-- ==== Sys2Proof/Laws/Host.lean ====
section
/-! SUPPORT. Laws of the shared operations of hands, functions and the steward: each lemma says everything that its operation can change. -/
namespace Sys2Proof.Machine

/-- What a projection reads is kept by a fold whose every turn keeps it. -/
theorem foldl_proj {α β γ : Type} (g : β → γ) (f : β → α → β) (l : List α) (b : β) (h : ∀ b a, g (f b a) = g b) : g (l.foldl f b) = g b :=
  foldl_keeps (P := fun x => g x = g b) f l b rfl (fun x a hx => (h x a).trans hx)

/-- Keys of registers of different blocks differ. -/
theorem key_block {u w : Nat} {r q : Reg} (hu : u < 2 ^ 24) (hw : w < 2 ^ 24) (hr : r.off < 2 ^ 16) (hq : q.off < 2 ^ 16)
    (h : r.block.code ≠ q.block.code) : r.key u ≠ q.key w := key_ne hu hw hr hq (.inl h)

/-- A command's state lies in its hand. -/
theorem State.setCmd_frame (s : State) (k seq : Nat) (st : CmdState) : ∃ h, s.setCmd k seq st = { s with hands := h } := ⟨_, rfl⟩
theorem State.freeBytes_frame (s : State) (n : Nat) : ∃ f, (s.freeBytes n).2 = { s with free := f } := ⟨_, rfl⟩
@[simp] theorem State.emit_sent (s : State) (e : Emit) : (s.emit e).sent = e :: s.sent := by
  unfold State.emit
  dsimp only
  split <;> rfl
theorem State.emit_frame (s : State) (e : Emit) : ∃ x n, s.emit e = { s with sent := x, net := n } := by
  unfold State.emit
  dsimp only
  split
  · exact ⟨_, _, rfl⟩
  · exact ⟨_, _, rfl⟩

theorem State.writeCompl_frame (s : State) (k : Nat) (c : HandCmd) (a b d e : Nat) :
    ∃ h f x n, s.writeCompl k c a b d e = { s with hands := h, free := f, sent := x, net := n } := by
  unfold State.writeCompl
  dsimp only
  split
  all_goals
    obtain ⟨x, n, h⟩ := State.emit_frame _ _
    rw [h]
    exact ⟨_, _, _, _, rfl⟩

theorem State.runNops_frame (s : State) (k : Nat) : ∃ h, s.runNops k = { s with hands := h } := by
  unfold State.runNops
  refine foldl_keeps (P := fun x : State => ∃ h, x = { s with hands := h }) _ _ _ ⟨_, rfl⟩ ?_
  rintro b c ⟨h, rfl⟩
  split
  · split
    · exact ⟨_, rfl⟩
    · exact ⟨_, rfl⟩
  · exact ⟨_, rfl⟩

theorem State.writeOver_frame (s : State) (k : Nat) : ∃ h f x n, s.writeOver k = { s with hands := h, free := f, sent := x, net := n } := by
  unfold State.writeOver
  split
  · refine foldl_keeps (P := fun y : State => ∃ h f x n, y = { s with hands := h, free := f, sent := x, net := n }) _ _ _ ⟨_, _, _, _, rfl⟩ ?_
    rintro b c ⟨h, f, x, n, rfl⟩
    split
    · obtain ⟨h', f', x', n', e'⟩ := State.writeCompl_frame ({ s with hands := h, free := f, sent := x, net := n }) k c _ _ _ _
      rw [e']
      exact ⟨_, _, _, _, rfl⟩
    · exact ⟨_, _, _, _, rfl⟩
  · exact ⟨_, _, _, _, rfl⟩

theorem State.closeEmpty_frame (s : State) (k : Nat) :
    ∃ h r, s.closeEmpty k = { s with hands := h, regs := r } ∧ (r = s.regs ∨ r = (s.setFld k HAND_STATUS_STATE H_CLOSED).regs) := by
  unfold State.closeEmpty
  dsimp only
  split
  · exact ⟨_, _, rfl, .inr rfl⟩
  · exact ⟨_, _, rfl, .inl rfl⟩

/-- A hand that goes on leaves everything but hands, what is sent and the free values alone, and registers but the status of the hand that closes. -/
theorem State.advance_frame (s : State) (k : Nat) :
    ∃ h f x n r, s.advance k = { s with hands := h, free := f, sent := x, net := n, regs := r } ∧ (r = s.regs ∨ r = (s.setFld k HAND_STATUS_STATE H_CLOSED).regs) := by
  obtain ⟨h0, e0⟩ := s.runNops_frame k
  obtain ⟨h, f, x, n, e1⟩ := (s.runNops k).writeOver_frame k
  obtain ⟨h2, r, e2, hr⟩ := ((s.runNops k).writeOver k).closeEmpty_frame k
  unfold State.advance
  rw [e2, e1, e0]
  rw [e1, e0] at hr
  exact ⟨_, _, _, _, _, rfl, hr⟩

theorem State.complete_frame (s : State) (k seq a b d : Nat) :
    ∃ h f x n r, s.complete k seq a b d = { s with hands := h, free := f, sent := x, net := n, regs := r } ∧
      (r = s.regs ∨ r = (s.setFld k HAND_STATUS_STATE H_CLOSED).regs) := by
  obtain ⟨h, f, x, n, r, e, hr⟩ := State.advance_frame (s.setCmd k seq (.complete a b d s.frame)) k
  unfold State.complete
  rw [e]
  exact ⟨_, _, _, _, _, rfl, hr⟩

@[simp] theorem State.advance_mem (s : State) (k : Nat) : (s.advance k).mem = s.mem := by obtain ⟨_, _, _, _, _, e, _⟩ := s.advance_frame k; rw [e]
@[simp] theorem State.complete_mem (s : State) (k seq a b d : Nat) : (s.complete k seq a b d).mem = s.mem := by
  obtain ⟨_, _, _, _, _, e, _⟩ := s.complete_frame k seq a b d; rw [e]
@[simp] theorem State.fn_advance (s : State) (k f : Nat) : (s.advance k).fn f = s.fn f := by
  obtain ⟨_, _, _, _, _, e, _⟩ := s.advance_frame k; rw [e]; rfl
@[simp] theorem State.fn_complete (s : State) (k seq a b d f : Nat) : (s.complete k seq a b d).fn f = s.fn f := by
  obtain ⟨_, _, _, _, _, e, _⟩ := s.complete_frame k seq a b d; rw [e]; rfl

/-- A register apart from the status of the hand is left alone. -/
theorem State.reg_advance (s : State) {k w : Nat} {q : Reg} (h : q.key w ≠ HAND_STATUS.key k) : (s.advance k).reg w q = s.reg w q := by
  obtain ⟨_, _, _, _, r, e, hr⟩ := s.advance_frame k
  rw [e]
  rcases hr with rfl | rfl
  · rfl
  · exact State.reg_setFld_other s _ h

/-- Raising an error writes `TST_` registers alone. -/
theorem Block.code_tst {b : Block} (h : b ≠ .tst) : b.code ≠ Block.tst.code := by
  revert h
  cases b <;> simp [Block.code]
theorem key_tst {w : Nat} {q r : Reg} (hw : w < 2 ^ 24) (hq : q.off < 2 ^ 16) (hb : q.block ≠ .tst) (h1 : r.block = .tst) (h2 : r.off < 2 ^ 16) :
    q.key w ≠ r.key 0 := key_block hw (by positivity) hq h2 (by rw [h1]; exact Block.code_tst hb)
theorem State.reg_setFld_tst (s : State) {w : Nat} {q : Reg} {f : Fld} (v : Nat) (hw : w < 2 ^ 24) (hq : q.off < 2 ^ 16) (hb : q.block ≠ .tst) (h : f.reg.block = .tst ∧ f.reg.off < 2 ^ 16) :
  (s.setFld 0 f v).reg w q = s.reg w q := State.reg_setFld_other s v (key_tst hw hq hb h.1 h.2)
theorem State.reg_alertView (s : State) {w : Nat} {q : Reg} (hw : w < 2 ^ 24) (hq : q.off < 2 ^ 16) (hb : q.block ≠ .tst) :
    s.alertView.reg w q = s.reg w q := by
  unfold State.alertView
  rw [State.reg_setFld_tst _ _ hw hq hb (by decide)]
theorem State.reg_alertPulse (s : State) (n : Nat) {w : Nat} {q : Reg} (hw : w < 2 ^ 24) (hq : q.off < 2 ^ 16) (hb : q.block ≠ .tst) :
    (s.alertPulse n).reg w q = s.reg w q := by
  unfold State.alertPulse
  split
  · rw [State.reg_alertView _ hw hq hb]; exact State.reg_congr rfl _ _
  · rfl
theorem State.reg_fatal (s : State) (r : ErrRec) {w : Nat} {q : Reg} (hw : w < 2 ^ 24) (hq : q.off < 2 ^ 16) (hb : q.block ≠ .tst) :
    (s.fatal r).reg w q = s.reg w q := by
  have e : ∀ x : State, (({ x with errs := { x.errs with held := true } }.logErr r).alertView).reg w q = x.reg w q := fun x => by
    rw [State.reg_alertView _ hw hq hb, State.reg_logErr]; exact State.reg_congr rfl _ _
  unfold State.fatal
  refine (e _).trans ?_
  by_cases h : s.fld 0 TST_STATUS_FATAL = 0
  · rw [if_pos h, State.reg_setFld_tst _ _ hw hq hb (by decide), State.reg_setFld_tst _ _ hw hq hb (by decide)]
  · rw [if_neg h]
theorem State.reg_arrive (s : State) (r : ErrRec) {w : Nat} {q : Reg} (hw : w < 2 ^ 24) (hq : q.off < 2 ^ 16) (hb : q.block ≠ .tst) :
    (s.arrive r).reg w q = s.reg w q := by
  unfold State.arrive
  dsimp only
  rw [State.reg_alertPulse _ _ hw hq hb, State.reg_setFld_tst _ _ hw hq hb (by decide)]
  split
  · unfold State.incFld; rw [State.reg_setFld_tst _ _ hw hq hb (by decide)]; exact State.reg_congr rfl _ _
  · exact State.reg_congr rfl _ _
theorem State.reg_raiseSev (s : State) (v : Nat) (r : ErrRec) {w : Nat} {q : Reg} (hw : w < 2 ^ 24) (hq : q.off < 2 ^ 16) (hb : q.block ≠ .tst) :
    (s.raiseSev v r).reg w q = s.reg w q := by
  have e : ∀ (x : State) (r : ErrRec), (if v = 3 then x.fatal r else x.arrive r).reg w q = x.reg w q := fun x r => by
    split
    · exact State.reg_fatal x r hw hq hb
    · exact State.reg_arrive x r hw hq hb
  unfold State.raiseSev
  refine (e _ _).trans ?_
  split
  · rw [State.reg_askPause]; exact State.reg_congr rfl _ _
  · exact State.reg_congr rfl _ _

theorem State.fld_raiseSev (s : State) (v : Nat) (r : ErrRec) {w : Nat} {g : Fld} (hw : w < 2 ^ 24) (h : g.reg.off < 2 ^ 16 ∧ g.reg.block ≠ .tst) :
    (s.raiseSev v r).fld w g = s.fld w g := by
  unfold State.fld
  rw [State.reg_raiseSev s v r hw h.1 h.2]

theorem State.fld_raise (s : State) (r : ErrRec) {w : Nat} {g : Fld} (hw : w < 2 ^ 24) (h : g.reg.off < 2 ^ 16 ∧ g.reg.block ≠ .tst) :
    (s.raise r).fld w g = s.fld w g := s.fld_raiseSev _ r hw h

/-- A function serves a province with a number below 256. -/
theorem State.fnProv_lt (s : State) {f : Nat} (hf : f < 256) : s.fnProv f < 256 := by
  have h1 := s.fld_lt 0 HIF_PF0_GRANT_PROV
  simp only [HIF_PF0_GRANT_PROV] at h1
  unfold State.fnProv
  simp only [HIF_PF0_GRANT_PROV]
  split_ifs <;> omega

/-- A hand's unit number is a small one. -/
theorem State.handOf_lt {s : State} {f h k : Nat} (hf : f < 256) (hk : s.handOf f h = some k) : k < 2 ^ 24 := by
  have h1 := s.fnProv_lt hf
  have h2 := s.fld_lt (s.fnProv f) PROV_HANDS_COUNT
  unfold State.handOf at hk
  dsimp only at hk
  split at hk
  · cases hk
  · rename_i hc
    cases hk
    unfold handKey
    have : PROV_HANDS_COUNT.width = 13 := rfl
    rw [this] at h2
    omega

theorem State.barHand_lt {s : State} {f h k : Nat} (hf : f < 256) (hk : s.barHand f h = some k) : k < 2 ^ 24 := by
  unfold State.barHand at hk
  split at hk
  · exact State.handOf_lt hf hk
  · cases hk

end Sys2Proof.Machine
end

* * * *

* [What to work on]
The expected answer is a copy of each line in the records that holds the word "barHand".

* [Written answer]
theorem State.barHand_lt {s : State} {f h k : Nat} (hf : f < 256) (hk : s.barHand f h = some k) : k < 2 ^ 24 := by
  unfold State.barHand at hk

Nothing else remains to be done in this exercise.